• **Instructions to follow**
For every line in the entries that contains "execNotifyRead", show the whole line.

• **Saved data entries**
+++

theorem State.keptReply_wf (s : State) (hs : s.mem.wf = true) : okO (State.keptReply s) := by
  unfold State.keptReply
  repeat' first | with_reducible first | assumption | intro _ | apply State.applyReply_wf | refine okO_map ?_

theorem execReplay_wf (tile slot seq : Nat) (s : State) (hs : s.mem.wf = true) : okN (execReplay tile slot seq s) := by
  unfold execReplay
  repeat' first | with_reducible first | assumption | apply State.faultReply_wf | refine okN_next ?_

theorem execUnresolvable_wf (tile slot seq : Nat) (s : State) (hs : s.mem.wf = true) : okN (execUnresolvable tile slot seq s) := by
  unfold execUnresolvable
  repeat' first | with_reducible first | assumption | apply State.faultReply_wf | refine okN_next ?_

theorem State.writeQueue_wf (s : State) (tile entry : Nat) (hi : Dword) (hs : s.mem.wf = true) :
    (State.writeQueue s tile entry hi).mem.wf = true := by
  unfold State.writeQueue
  repeat' first | dsimp only | with_reducible first | assumption | apply State.modQueue_wf

theorem execQueueEntryWrite_wf (tile entry : Nat) (hi lo : Dword) (s : State) (hs : s.mem.wf = true) :
    okN (execQueueEntryWrite tile entry hi lo s) := by
  unfold execQueueEntryWrite
  repeat' first | dsimp only | with_reducible first | assumption | apply State.writeQueue_wf | refine okN_next ?_

theorem State.writeClkmode_wf (s : State) (v : Dword) (hs : s.mem.wf = true) : (State.writeClkmode s v).mem.wf = true := by
  unfold State.writeClkmode
  repeat' first | dsimp only | split | with_reducible first | assumption

theorem execClkmodeWrite_wf (v : Dword) (s : State) (hs : s.mem.wf = true) : okN (execClkmodeWrite v s) := by
  unfold execClkmodeWrite
  repeat' first | with_reducible first | assumption | apply State.writeClkmode_wf | refine okN_next ?_

theorem State.yields_wf (s : State) (place : Nat) (v : Dword) (hs : s.mem.wf = true) : (State.yields s place v).mem.wf = true := by
  unfold State.yields
  repeat' first | dsimp only | with_reducible first | assumption

theorem execNotifyRead_wf (thread : Nat) (s : State) (hs : s.mem.wf = true) : okN (execNotifyRead thread s) := by
  unfold execNotifyRead
  repeat' first | dsimp only | with_reducible first | assumption | intro _ | apply State.modThread_wf | apply State.yields_wf | refine wf_foldl ?_ ?_ | refine okN_next ?_

theorem State.setCtx_wf (s : State) (c : Nat) (f : Ctx → Ctx) (hs : s.mem.wf = true) : (State.setCtx s c f).mem.wf = true := by
  unfold State.setCtx
  repeat' first | dsimp only | split | with_reducible first | assumption | apply State.modCtx_wf

theorem State.writeIssue_wf (s : State) (key : Nat) (w : Word) (hs : s.mem.wf = true) : (State.writeIssue s key w).mem.wf = true := by
  unfold State.writeIssue
  repeat' first | dsimp only | split | with_reducible first | assumption | apply State.modWindow_wf | apply State.refuse_wf

theorem State.writeSlot_wf (s : State) (key off : Nat) (v new m : Dword) (hs : s.mem.wf = true) :
    (State.writeSlot s key off v new m).mem.wf = true := by
  unfold State.writeSlot
  repeat' first | dsimp only | split | with_reducible first | assumption | apply State.modTeam_wf | apply State.modWindow_wf | apply State.refuse_wf | apply State.cmdResume_wf | apply State.cmdRedirect_wf | apply State.cmdKillTeam_wf | apply State.cmdKillContext_wf | apply State.writeResumePc_wf | apply State.faultReply_wf | apply State.writeIssue_wf

theorem State.writeContext_wf (s : State) (c off : Nat) (v new m : Dword) (hs : s.mem.wf = true) :
    (State.writeContext s c off v new m).mem.wf = true := by
  unfold State.writeContext
  repeat' first | dsimp only | split | with_reducible first | assumption | apply State.setCtx_wf

theorem State.writeReg_wf (s : State) (r : Reg17) (v new m : Dword) (hs : s.mem.wf = true) : (State.writeReg s r v new m).mem.wf = true := by
  unfold State.writeReg
  repeat' first | dsimp only | split | with_reducible first | assumption | apply State.setWindow_wf | apply State.modPort_wf | apply State.writeQueue_wf | apply State.writeClkmode_wf | apply State.writeSlot_wf | apply State.writeContext_wf

theorem State.writeControl_wf (s : State) (pa n : Nat) (value : Dword) (hs : s.mem.wf = true) : (State.writeControl s pa n value).mem.wf = true := by
  unfold State.writeControl
  repeat' first | with_reducible first | assumption | apply State.writeReg_wf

+++

• **Exercise solution**
theorem execNotifyRead_wf (thread : Nat) (s : State) (hs : s.mem.wf = true) : okN (execNotifyRead thread s) := by
  unfold execNotifyRead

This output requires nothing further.